Grossman et al. [6] suggested a taxonomy of learnability definitions, including the user’s competence level, their ability to improve performance and the time period over which improvement is going to take place. This study concerns the ability to improve performance over specific intervals for users whose domain knowledge is below optimal. Two different time intervals are included; one hour and two weeks.

Tooltips are parts of user documentation, hence their evaluation belongs in the metrics based on documentation usage in Grossman et al.’s [6] categories of learnability metrics.

The case concerns the lower level cadres’ ability to perform at the nursing level after some practice. An evaluation of their work sometime after initial learning would constitute an appropriate measure of what the tooltip intervention aimed at, and we will call such appropriateness of the measurement method high content validity. However, field tests in real life settings are in general costly. Thus, a simple method for zooming in on the more useful types of tooltips before embarking on the most expensive evaluation would be advantageous.

A sequence of usability evaluations from cheap and theoretical to cumbersome and realistic could be:

Heuristic expert evaluation according to guidelines for design.
Lab experiment with users, e.g., thinking aloud.
Field evaluation of actual use.

Since no guidelines for tooltip contents seem to exist, a heuristic evaluation was impossible. A questionnaire to the target user group on their preference was chosen as a low cost alternative. The questionnaire did not measure the health workers’ learning, hence being of low content validity.

Lazar et al.’s [14] textbook on HCI research methods brings up the validity of methods in the sense of applying well documented procedures. Surveys with questionnaires can be carried out with rigor, but that does not improve their content validity in our case.

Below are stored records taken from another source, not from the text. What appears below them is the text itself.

-- ==== Sys2Proof/Word.lean ====
section
/-! DEFINITION. The bit-vector types of the block, by the widths the spec gives them (00_scope.md R12, R14;
30_encoding.md R80, R82, R83). Every value of the spec is an unsigned integer of a stated width. -/

namespace Sys2Proof

/-- A 32-bit command word (R82). -/
abbrev CmdWord := BitVec 32

/-- A 64-bit operand, register, table cell or response datum (R12: `DATA_W` = 64). -/
abbrev Data := BitVec 64

/-- An 8-bit opcode, `word[31:24]` (R82). -/
abbrev Opcode := BitVec 8

/-- An 8-bit register address, `word[23:16]` of format C (R83). -/
abbrev CsrAddr := BitVec 8

/-- A 3-bit column number, `word[18:16]` of format T (R83). -/
abbrev Col := BitVec 3

/-- An 8-bit row number, `word[15:8]` of format T (R83). -/
abbrev Row := BitVec 8

end Sys2Proof
end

Content validity and cost are important qualities when selecting evaluation method. Since no assessment of learnability evaluation methods with respect to these qualities seem to exist, this paper aims at filling these knowledge gaps. In addition, the power of research findings to explain or predict is a consequence of choice of method and will therefore also be considered.

The next session introduce tooltips. Thereafter the theoretical background for content validity and power of output are presented, and these qualities will be used for characterizing previous tooltip evaluations. The evaluation methods applied in this research will be presented and assessed on these qualities. The methods will be compared and a taxonomy of evaluation methods will be built. In the conclusion, evaluation of tooltips for domain data will be compared to tooltips for IT functionality and to other inline help.

2 Tooltips

In this paper, we stick to an understanding of tooltips as a small window with help, which appears besides a button or data field on mouse-over or by tapping particular places on a touch screen. The tooltip disappears when the button is tapped or when the user starts or completes entering data in the field. This definition excludes in-line help, which stays on the screen until removed by the user. It also excludes alerts which pop up after a particular user operation or seemingly by itself, as for instance the Office97 Clippy [18].

When designing the tooltip, an important aspect is to not to overload the screen with extraneous information [9]. Earlier research has shown that too much help information may confuse the user, and prevent them from gathering the information needed to do the task [1]. Therefore, it is important to allow the user to stay focused by excluding unnecessary information. Both the need for keeping the task visible on the screen and making help minimal imply that tooltips should be short. Thus, the main challenge is to identify the necessary information for the tooltip and the right delivery mechanism for the information.

3 Aspects of Research Methods

This section will present literature on research methods relevant to our purpose.

3.1 Content Validity

The term validity has been used for several qualities of research methods. The validity type of particular interest for assessment of methods in this study, is whether the method measures what it aims at. Measure will be taken in a broad sense to include qualitative as well as quantitative data.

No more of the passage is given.